For *τ**t*, the PR curves in the ground-truth mesh and the reconstructed curve fragment were calculated in the simulation data, which the optimal support threshold is the highest *τ**t*, with the highest recall when the precision had exceeded 0.99. The precision is the percentage of ground truths for which the reconstructed curved fragments are within 30 mm, and the recall is the percentage of curved fragments for which the ground truths are within 30 mm.
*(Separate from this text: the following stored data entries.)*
theorem State.dmaIns_sound {v} (s : State) (a1) (a2) (a3) (a4) (h : sound v s) : sound v (State.dmaIns s a1 a2 a3 a4) := by
  unfold State.dmaIns; try dsimp only
  repeat' (first | with_reducible assumption | with_reducible refine ite_keep (P := sound _) ?_ ?_ | with_reducible refine State.issue_sound _ _ _ _ _ _ (fun _ _ _ => ?_) ?_ | with_reducible refine ite_keep (P := effSound _) ?_ ?_ | with_reducible refine effSound_next ?_ | with_reducible refine effSound_jump ?_ | with_reducible refine effSound_stay ?_ | with_reducible refine effSound_exc ?_ | with_reducible refine State.dmaEnter_sound _ _ _ ?_)

theorem State.quiet_sound {v} (s : State) (h : sound v s) : sound v (State.quiet s) := by
  unfold State.quiet; try dsimp only
  repeat' (first | with_reducible assumption | with_reducible refine ite_keep (P := sound _) ?_ ?_ | with_reducible refine State.modNet_sound _ _ ?_)

theorem State.doipSend_sound {v} (s : State) (a1) (a2) (a3) (a4) (h : sound v s) : sound v (State.doipSend s a1 a2 a3 a4) := by
  unfold State.doipSend; try dsimp only
  repeat' (first | with_reducible assumption | with_reducible refine ite_keep (P := sound _) ?_ ?_ | with_reducible refine State.sendOn_sound _ _ _ _ _ _ _ _ _ ?_)

end Sys2Proof.Machine
end

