theorem State.udsKey_sound {v} (s : State) (a1) (a2) (h : sound v s) : sound v (State.udsKey s a1 a2).1 := by
  unfold State.udsKey; try dsimp only
  repeat' (first | with_reducible assumption | with_reducible refine ite_keep (P := sound _) ?_ ?_ | with_reducible refine State.modDoip_sound _ _ _ ?_ | with_reducible refine State.unlockFailed_sound _ ?_ | with_reducible refine State.unlocked_sound _ ?_ | with_reducible refine foldl_keep (P := sound _) (fun _ _ _ => ?_) ?_ | with_reducible refine foldl_fst (P := sound _) (fun _ _ _ => ?_) ?_ | with_reducible refine Pad.restoreWins_wf _ _ _ ?_ | with_reducible refine (Pad.rowDead_mem _ _).symm ▸ ?_ | split)
theorem State.udsKey_sound_eq {v} {s : State} {a1} {a2} {t} {y} (e : State.udsKey s a1 a2 = (t, y)) (h : sound v s) : sound v t := by
  have := State.udsKey_sound s a1 a2 h; rwa [e] at this

theorem State.udsSend_sound {v} (s : State) (a1) (a2) (a3) (h : sound v s) : sound v (State.udsSend s a1 a2 a3) := by
  unfold State.udsSend; try dsimp only
  repeat' (first | with_reducible assumption | with_reducible refine ite_keep (P := sound _) ?_ ?_ | with_reducible refine State.doipSend_sound _ _ _ _ _ ?_)

theorem State.udsOn_sound {v} (s : State) (c r) (f : State → State × UdsAns) (hf : ∀ s, sound v s → sound v (f s).1) (h : sound v s) :
    sound v (State.udsOn s c r f) := by
  unfold State.udsOn
  have h2 := hf _ (State.modDoip_sound s c (fun x => { x with last := s.frame.now }) h)
  split <;> rename_i hx <;> rw [hx] at h2
  · exact State.udsSend_sound _ _ _ _ h2
  · exact h2
  · exact State.restarted_sound _ _ (State.udsSend_sound _ _ _ _ h2)

theorem State.udsPresent_sound {v} (s : State) (a1) (h : sound v s) : sound v (State.udsPresent s a1).1 := by
  unfold State.udsPresent; try dsimp only
  repeat' (first | with_reducible assumption | with_reducible refine ite_keep (P := sound _) ?_ ?_ | with_reducible refine foldl_keep (P := sound _) (fun _ _ _ => ?_) ?_ | with_reducible refine foldl_fst (P := sound _) (fun _ _ _ => ?_) ?_ | with_reducible refine Pad.restoreWins_wf _ _ _ ?_ | with_reducible refine (Pad.rowDead_mem _ _).symm ▸ ?_ | split)
theorem State.udsPresent_sound_eq {v} {s : State} {a1} {t} {y} (e : State.udsPresent s a1 = (t, y)) (h : sound v s) : sound v t := by
  have := State.udsPresent_sound s a1 h; rwa [e] at this

theorem State.udsReset_sound {v} (s : State) (a1) (a2) (h : sound v s) : sound v (State.udsReset s a1 a2).1 := by
  unfold State.udsReset; try dsimp only
  repeat' (first | with_reducible assumption | with_reducible refine ite_keep (P := sound _) ?_ ?_ | with_reducible refine foldl_keep (P := sound _) (fun _ _ _ => ?_) ?_ | with_reducible refine foldl_fst (P := sound _) (fun _ _ _ => ?_) ?_ | with_reducible refine Pad.restoreWins_wf _ _ _ ?_ | with_reducible refine (Pad.rowDead_mem _ _).symm ▸ ?_ | split)
theorem State.udsReset_sound_eq {v} {s : State} {a1} {a2} {t} {y} (e : State.udsReset s a1 a2 = (t, y)) (h : sound v s) : sound v t := by
  have := State.udsReset_sound s a1 a2 h; rwa [e] at this

theorem State.udsRoutine_sound {v} (s : State) (a1) (a2) (h : sound v s) : sound v (State.udsRoutine s a1 a2).1 := by
  unfold State.udsRoutine; try dsimp only
  repeat' (first | with_reducible assumption | with_reducible refine ite_keep (P := sound _) ?_ ?_ | with_reducible refine State.marchRequest_sound _ _ ?_ | with_reducible refine foldl_keep (P := sound _) (fun _ _ _ => ?_) ?_ | with_reducible refine foldl_fst (P := sound _) (fun _ _ _ => ?_) ?_ | with_reducible refine Pad.restoreWins_wf _ _ _ ?_ | with_reducible refine (Pad.rowDead_mem _ _).symm ▸ ?_ | split)
theorem State.udsRoutine_sound_eq {v} {s : State} {a1} {a2} {t} {y} (e : State.udsRoutine s a1 a2 = (t, y)) (h : sound v s) : sound v t := by
  have := State.udsRoutine_sound s a1 a2 h; rwa [e] at this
We also excluded points supported by more than *τ**p* on a well-supported curve based on 3D drawings [60], which are modified versions of 3D curve sketches.
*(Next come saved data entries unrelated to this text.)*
theorem execTkin_sound {v} (a0) (a1) (a2) (s : State) {t} (e : execTkin a0 a1 a2 s = .next t) (h : sound v s) : sound v t := by
  unfold execTkin at e; injection e with e; subst e; try dsimp only
  repeat' (first | with_reducible assumption | with_reducible refine ite_keep (P := sound _) ?_ ?_ | with_reducible refine State.issue_sound _ _ _ _ _ _ (fun _ _ _ => ?_) ?_ | with_reducible refine ite_keep (P := effSound _) ?_ ?_ | with_reducible refine effSound_next ?_ | with_reducible refine effSound_jump ?_ | with_reducible refine effSound_stay ?_ | with_reducible refine effSound_exc ?_ | with_reducible refine State.countRaise_sound _ _ _ _ _ ?_ | with_reducible refine State.farReady_sound _ _ _ _ _ _ _ _ ?_ | with_reducible refine State.farReady_sound_eq (by assumption) ?_ | with_reducible refine State.rowsRead_sound _ _ _ _ _ _ _ _ _ ?_ | with_reducible refine State.rowsRead_sound_eq (by assumption) ?_ | with_reducible refine State.dropGets_sound _ _ _ _ ?_ | with_reducible refine State.bump_sound _ _ _ ?_ | with_reducible refine State.modTopk_sound _ _ _ ?_ | with_reducible refine foldl_keep (P := sound _) (fun _ _ _ => ?_) ?_ | with_reducible refine foldl_fst (P := sound _) (fun _ _ _ => ?_) ?_ | with_reducible refine Pad.restoreWins_wf _ _ _ ?_ | with_reducible refine (Pad.rowDead_mem _ _).symm ▸ ?_ | split)

theorem execTopkListFinal_sound {v} (a0) (s : State) {t} (e : execTopkListFinal a0 s = .next t) (h : sound v s) : sound v t := by
  unfold execTopkListFinal at e; injection e with e; subst e; try dsimp only
  repeat' (first | with_reducible assumption | with_reducible refine ite_keep (P := sound _) ?_ ?_ | with_reducible refine State.clocked_sound _ _ (fun _ _ => ?_) ?_ | with_reducible refine State.modTopk_sound _ _ _ ?_ | with_reducible refine State.countFinal_sound _ _ ?_ | with_reducible refine State.tkWrite_sound _ _ _ _ _ _ ?_ | with_reducible refine State.tkWrite_sound_eq (by assumption) ?_ | with_reducible refine State.except_sound _ _ _ _ _ ?_ | with_reducible refine State.resume_sound _ _ ?_ | with_reducible refine State.mergeTry_sound _ _ ?_ | with_reducible refine foldl_keep (P := sound _) (fun _ _ _ => ?_) ?_ | with_reducible refine foldl_fst (P := sound _) (fun _ _ _ => ?_) ?_ | with_reducible refine Pad.restoreWins_wf _ _ _ ?_ | with_reducible refine (Pad.rowDead_mem _ _).symm ▸ ?_ | split)

theorem execTkout_sound {v} (a0) (a1) (s : State) {t} (e : execTkout a0 a1 s = .next t) (h : sound v s) : sound v t := by
  unfold execTkout at e; injection e with e; subst e; try dsimp only
  repeat' (first | with_reducible assumption | with_reducible refine ite_keep (P := sound _) ?_ ?_ | with_reducible refine State.issue_sound _ _ _ _ _ _ (fun _ _ _ => ?_) ?_ | with_reducible refine ite_keep (P := effSound _) ?_ ?_ | with_reducible refine effSound_next ?_ | with_reducible refine effSound_jump ?_ | with_reducible refine effSound_stay ?_ | with_reducible refine effSound_exc ?_ | with_reducible refine State.tkWrite_sound _ _ _ _ _ _ ?_ | with_reducible refine State.tkWrite_sound_eq (by assumption) ?_ | with_reducible refine State.waitFor_sound _ _ _ ?_ | with_reducible refine foldl_keep (P := sound _) (fun _ _ _ => ?_) ?_ | with_reducible refine foldl_fst (P := sound _) (fun _ _ _ => ?_) ?_ | with_reducible refine Pad.restoreWins_wf _ _ _ ?_ | with_reducible refine (Pad.rowDead_mem _ _).symm ▸ ?_ | split)

theorem execTkmrg_sound {v} (a0) (a1) (s : State) {t} (e : execTkmrg a0 a1 s = .next t) (h : sound v s) : sound v t := by
  unfold execTkmrg at e; injection e with e; subst e; try dsimp only
  repeat' (first | with_reducible assumption | with_reducible refine ite_keep (P := sound _) ?_ ?_ | with_reducible refine State.issue_sound _ _ _ _ _ _ (fun _ _ _ => ?_) ?_ | with_reducible refine ite_keep (P := effSound _) ?_ ?_ | with_reducible refine effSound_next ?_ | with_reducible refine effSound_jump ?_ | with_reducible refine effSound_stay ?_ | with_reducible refine effSound_exc ?_ | with_reducible refine State.mergeTry_sound _ _ ?_ | with_reducible refine State.waitFor_sound _ _ _ ?_)

theorem execArrayPassStart_sound {v} (a0) (a1) (a2) (a3) (s : State) {t} (e : execArrayPassStart a0 a1 a2 a3 s = .next t) (h : sound v s) : sound v t := by
  unfold execArrayPassStart at e; injection e with e; subst e; try dsimp only
  repeat' (first | with_reducible assumption | with_reducible refine ite_keep (P := sound _) ?_ ?_ | with_reducible refine State.clocked_sound _ _ (fun _ _ => ?_) ?_ | with_reducible refine State.conflict_sound _ _ _ ?_ | with_reducible refine State.passBegin_sound _ _ _ _ _ ?_ | with_reducible refine State.chunkReady_sound _ _ _ ?_ | with_reducible refine State.chunkReady_sound_eq (by assumption) ?_ | with_reducible refine State.chunkBegin_sound _ _ _ _ _ ?_ | with_reducible refine State.modArr_sound _ _ _ ?_ | with_reducible refine State.jobBegin_sound _ _ _ _ _ ?_ | with_reducible refine foldl_keep (P := sound _) (fun _ _ _ => ?_) ?_ | with_reducible refine foldl_fst (P := sound _) (fun _ _ _ => ?_) ?_ | with_reducible refine Pad.restoreWins_wf _ _ _ ?_ | with_reducible refine (Pad.rowDead_mem _ _).symm ▸ ?_ | split)

theorem execBulkLoad_sound {v} (a0) (a1) (a2) (s : State) {t} (e : execBulkLoad a0 a1 a2 s = .next t) (h : sound v s) : sound v t := by
  unfold execBulkLoad at e; injection e with e; subst e; try dsimp only
  repeat' (first | with_reducible assumption | with_reducible refine ite_keep (P := sound _) ?_ ?_ | with_reducible refine State.clocked_sound _ _ (fun _ _ => ?_) ?_ | with_reducible refine State.blockRows_sound _ _ _ _ _ ?_ | with_reducible refine State.blockRows_sound_eq (by assumption) ?_ | with_reducible refine State.exceptRun_sound _ _ _ _ _ ?_ | with_reducible refine State.judge_sound _ _ _ ?_ | with_reducible refine State.judge_sound_eq (by assumption) ?_ | with_reducible refine State.passGo_sound _ _ _ _ _ _ ?_ | with_reducible refine State.bump_sound _ _ _ ?_ | with_reducible refine State.modArr_sound _ _ _ ?_ | with_reducible refine State.arrayFault_sound _ _ _ _ ?_ | with_reducible refine State.raise_sound _ _ _ _ _ ?_ | with_reducible refine foldl_keep (P := sound _) (fun _ _ _ => ?_) ?_ | with_reducible refine foldl_fst (P := sound _) (fun _ _ _ => ?_) ?_ | with_reducible refine Pad.restoreWins_wf _ _ _ ?_ | with_reducible refine (Pad.rowDead_mem _ _).symm ▸ ?_ | split)

theorem execRippleLoad_sound {v} (a0) (a1) (a2) (s : State) {t} (e : execRippleLoad a0 a1 a2 s = .next t) (h : sound v s) : sound v t := by
  unfold execRippleLoad at e; injection e with e; subst e; try dsimp only
  repeat' (first | with_reducible assumption | with_reducible refine ite_keep (P := sound _) ?_ ?_ | with_reducible refine State.clocked_sound _ _ (fun _ _ => ?_) ?_ | with_reducible refine State.blockRows_sound _ _ _ _ _ ?_ | with_reducible refine State.blockRows_sound_eq (by assumption) ?_ | with_reducible refine State.exceptRun_sound _ _ _ _ _ ?_ | with_reducible refine State.passGo_sound _ _ _ _ _ _ ?_ | with_reducible refine foldl_keep (P := sound _) (fun _ _ _ => ?_) ?_ | with_reducible refine foldl_fst (P := sound _) (fun _ _ _ => ?_) ?_ | with_reducible refine Pad.restoreWins_wf _ _ _ ?_ | with_reducible refine (Pad.rowDead_mem _ _).symm ▸ ?_ | split)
The simulation data were comprehensively tested for different precision and recall values with respect to the support threshold, which is defined as the number of images whose ratio to the total number of images (128, 64, and 32 images) falls into 24 equal parts (i.e., between 1 and 0.125). The precision and recall values were recorded; if the precision did not reach one, the minimum value was used as the optimal support threshold.

Virtual plant models

Virtual plant models (single, multiple, and single leaves with holes) were created using Blender (Blender Foundation, Amsterdam, Netherlands). Multi-view images of the virtual plants were generated using Unity (Unity Technologies, San Francisco, CA, US) from 128, 64, and 32 cylindrically arranged views. Three individuals were created based on the multiple-leaf model; each leaf was translated randomly—horizontally from − 33.33 to 33.33% and vertically from − 14.28–14.29% of the bounding box dimensions—and rotated randomly from − 10 to 10°.
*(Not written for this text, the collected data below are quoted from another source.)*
-- ==== Sys2Proof/Laws/State.lean ====
section
/-! SUPPORT. Beside State: for every update operation and every component of the state, what the update leaves of that component. -/

namespace Sys2Proof.Machine

variable (s : State)

@[simp] theorem State.setObj_log (k : Nat) (v : OdVal) : (s.setObj k v).log = s.log := rfl
@[simp] theorem State.setObj_hap (k : Nat) (v : OdVal) : (s.setObj k v).hap = s.hap := rfl
@[simp] theorem State.setObj_frame (k : Nat) (v : OdVal) : (s.setObj k v).frame = s.frame := rfl
@[simp] theorem State.setObj_q (k : Nat) (v : OdVal) : (s.setObj k v).q = s.q := rfl
@[simp] theorem State.setObj_ing (k : Nat) (v : OdVal) : (s.setObj k v).ing = s.ing := rfl
@[simp] theorem State.setObj_cells (k : Nat) (v : OdVal) : (s.setObj k v).cells = s.cells := rfl
@[simp] theorem State.setObj_cores (k : Nat) (v : OdVal) : (s.setObj k v).cores = s.cores := rfl
@[simp] theorem State.setObj_fab (k : Nat) (v : OdVal) : (s.setObj k v).fab = s.fab := rfl
@[simp] theorem State.setObj_books (k : Nat) (v : OdVal) : (s.setObj k v).books = s.books := rfl
@[simp] theorem State.setObj_sched (k : Nat) (v : OdVal) : (s.setObj k v).sched = s.sched := rfl
@[simp] theorem State.setObj_net (k : Nat) (v : OdVal) : (s.setObj k v).net = s.net := rfl
@[simp] theorem State.setObj_ext (k : Nat) (v : OdVal) : (s.setObj k v).ext = s.ext := rfl
@[simp] theorem State.setObj_peony (k : Nat) (v : OdVal) : (s.setObj k v).peony = s.peony := rfl
@[simp] theorem State.setObj_sec (k : Nat) (v : OdVal) : (s.setObj k v).sec = s.sec := rfl
@[simp] theorem State.setObj_safety (k : Nat) (v : OdVal) : (s.setObj k v).safety = s.safety := rfl
@[simp] theorem State.setObj_power (k : Nat) (v : OdVal) : (s.setObj k v).power = s.power := rfl
@[simp] theorem State.setObj_doip (k : Nat) (v : OdVal) : (s.setObj k v).doip = s.doip := rfl
@[simp] theorem State.setObj_freeCtr (k : Nat) (v : OdVal) : (s.setObj k v).freeCtr = s.freeCtr := rfl
@[simp] theorem State.setObj_pending (k : Nat) (v : OdVal) : (s.setObj k v).pending = s.pending := rfl

@[simp] theorem State.setNum_log (k : Nat) (v : Int) : (s.setNum k v).log = s.log := rfl
@[simp] theorem State.setNum_hap (k : Nat) (v : Int) : (s.setNum k v).hap = s.hap := rfl
@[simp] theorem State.setNum_frame (k : Nat) (v : Int) : (s.setNum k v).frame = s.frame := rfl
@[simp] theorem State.setNum_q (k : Nat) (v : Int) : (s.setNum k v).q = s.q := rfl
@[simp] theorem State.setNum_ing (k : Nat) (v : Int) : (s.setNum k v).ing = s.ing := rfl
@[simp] theorem State.setNum_cells (k : Nat) (v : Int) : (s.setNum k v).cells = s.cells := rfl
@[simp] theorem State.setNum_cores (k : Nat) (v : Int) : (s.setNum k v).cores = s.cores := rfl
@[simp] theorem State.setNum_fab (k : Nat) (v : Int) : (s.setNum k v).fab = s.fab := rfl
@[simp] theorem State.setNum_books (k : Nat) (v : Int) : (s.setNum k v).books = s.books := rfl
@[simp] theorem State.setNum_sched (k : Nat) (v : Int) : (s.setNum k v).sched = s.sched := rfl
@[simp] theorem State.setNum_net (k : Nat) (v : Int) : (s.setNum k v).net = s.net := rfl
@[simp] theorem State.setNum_ext (k : Nat) (v : Int) : (s.setNum k v).ext = s.ext := rfl
@[simp] theorem State.setNum_peony (k : Nat) (v : Int) : (s.setNum k v).peony = s.peony := rfl
@[simp] theorem State.setNum_sec (k : Nat) (v : Int) : (s.setNum k v).sec = s.sec := rfl
@[simp] theorem State.setNum_safety (k : Nat) (v : Int) : (s.setNum k v).safety = s.safety := rfl
@[simp] theorem State.setNum_power (k : Nat) (v : Int) : (s.setNum k v).power = s.power := rfl
@[simp] theorem State.setNum_doip (k : Nat) (v : Int) : (s.setNum k v).doip = s.doip := rfl
@[simp] theorem State.setNum_freeCtr (k : Nat) (v : Int) : (s.setNum k v).freeCtr = s.freeCtr := rfl
@[simp] theorem State.setNum_pending (k : Nat) (v : Int) : (s.setNum k v).pending = s.pending := rfl

@[simp] theorem State.setOct_log (k : Nat) (b : Bytes) : (s.setOct k b).log = s.log := rfl
@[simp] theorem State.setOct_hap (k : Nat) (b : Bytes) : (s.setOct k b).hap = s.hap := rfl
@[simp] theorem State.setOct_frame (k : Nat) (b : Bytes) : (s.setOct k b).frame = s.frame := rfl
@[simp] theorem State.setOct_q (k : Nat) (b : Bytes) : (s.setOct k b).q = s.q := rfl
@[simp] theorem State.setOct_ing (k : Nat) (b : Bytes) : (s.setOct k b).ing = s.ing := rfl
@[simp] theorem State.setOct_cells (k : Nat) (b : Bytes) : (s.setOct k b).cells = s.cells := rfl
@[simp] theorem State.setOct_cores (k : Nat) (b : Bytes) : (s.setOct k b).cores = s.cores := rfl
@[simp] theorem State.setOct_fab (k : Nat) (b : Bytes) : (s.setOct k b).fab = s.fab := rfl
@[simp] theorem State.setOct_books (k : Nat) (b : Bytes) : (s.setOct k b).books = s.books := rfl
@[simp] theorem State.setOct_sched (k : Nat) (b : Bytes) : (s.setOct k b).sched = s.sched := rfl
@[simp] theorem State.setOct_net (k : Nat) (b : Bytes) : (s.setOct k b).net = s.net := rfl
@[simp] theorem State.setOct_ext (k : Nat) (b : Bytes) : (s.setOct k b).ext = s.ext := rfl
@[simp] theorem State.setOct_peony (k : Nat) (b : Bytes) : (s.setOct k b).peony = s.peony := rfl
@[simp] theorem State.setOct_sec (k : Nat) (b : Bytes) : (s.setOct k b).sec = s.sec := rfl
@[simp] theorem State.setOct_safety (k : Nat) (b : Bytes) : (s.setOct k b).safety = s.safety := rfl
@[simp] theorem State.setOct_power (k : Nat) (b : Bytes) : (s.setOct k b).power = s.power := rfl
@[simp] theorem State.setOct_doip (k : Nat) (b : Bytes) : (s.setOct k b).doip = s.doip := rfl
@[simp] theorem State.setOct_freeCtr (k : Nat) (b : Bytes) : (s.setOct k b).freeCtr = s.freeCtr := rfl
@[simp] theorem State.setOct_pending (k : Nat) (b : Bytes) : (s.setOct k b).pending = s.pending := rfl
Multi-view images of soybean plants

Multi-view images were obtained from four individual soybeans (*Glycine max*), including four cultivars (Enrei, Zairai 51 − 2, Aoakimame, and Saga zairai), to train the Mask R-CNN model and evaluate its performance. These individuals were captured at different growth stages: 1) Enrei: 34 days after sowing (DAS); 2) Zairai 51 − 2: 56 DAS, 3) Aoakimame: 24 DAS; and 4) Saga zairai: 48 DAS. To demonstrate the applicability of the proposed method, multi-view images of another cultivar, Fukuyutaka, at different growth stages of 21, 28, and 42 DAS, were obtained. Each set of multi-view images included 264 images, and approximately 130 images were subsampled. We used a simple fixed photogrammetry system consisting of digital cameras (EOS Kiss X7; Canon, Tokyo, Japan), a turntable (MT320RL40; ComXim, Shenzhen, China), and a camera control application (CaptureGRID4; Kuvacode, Kerava, Finland) (Additional file 1, Fig. S5) to obtain multi-view images.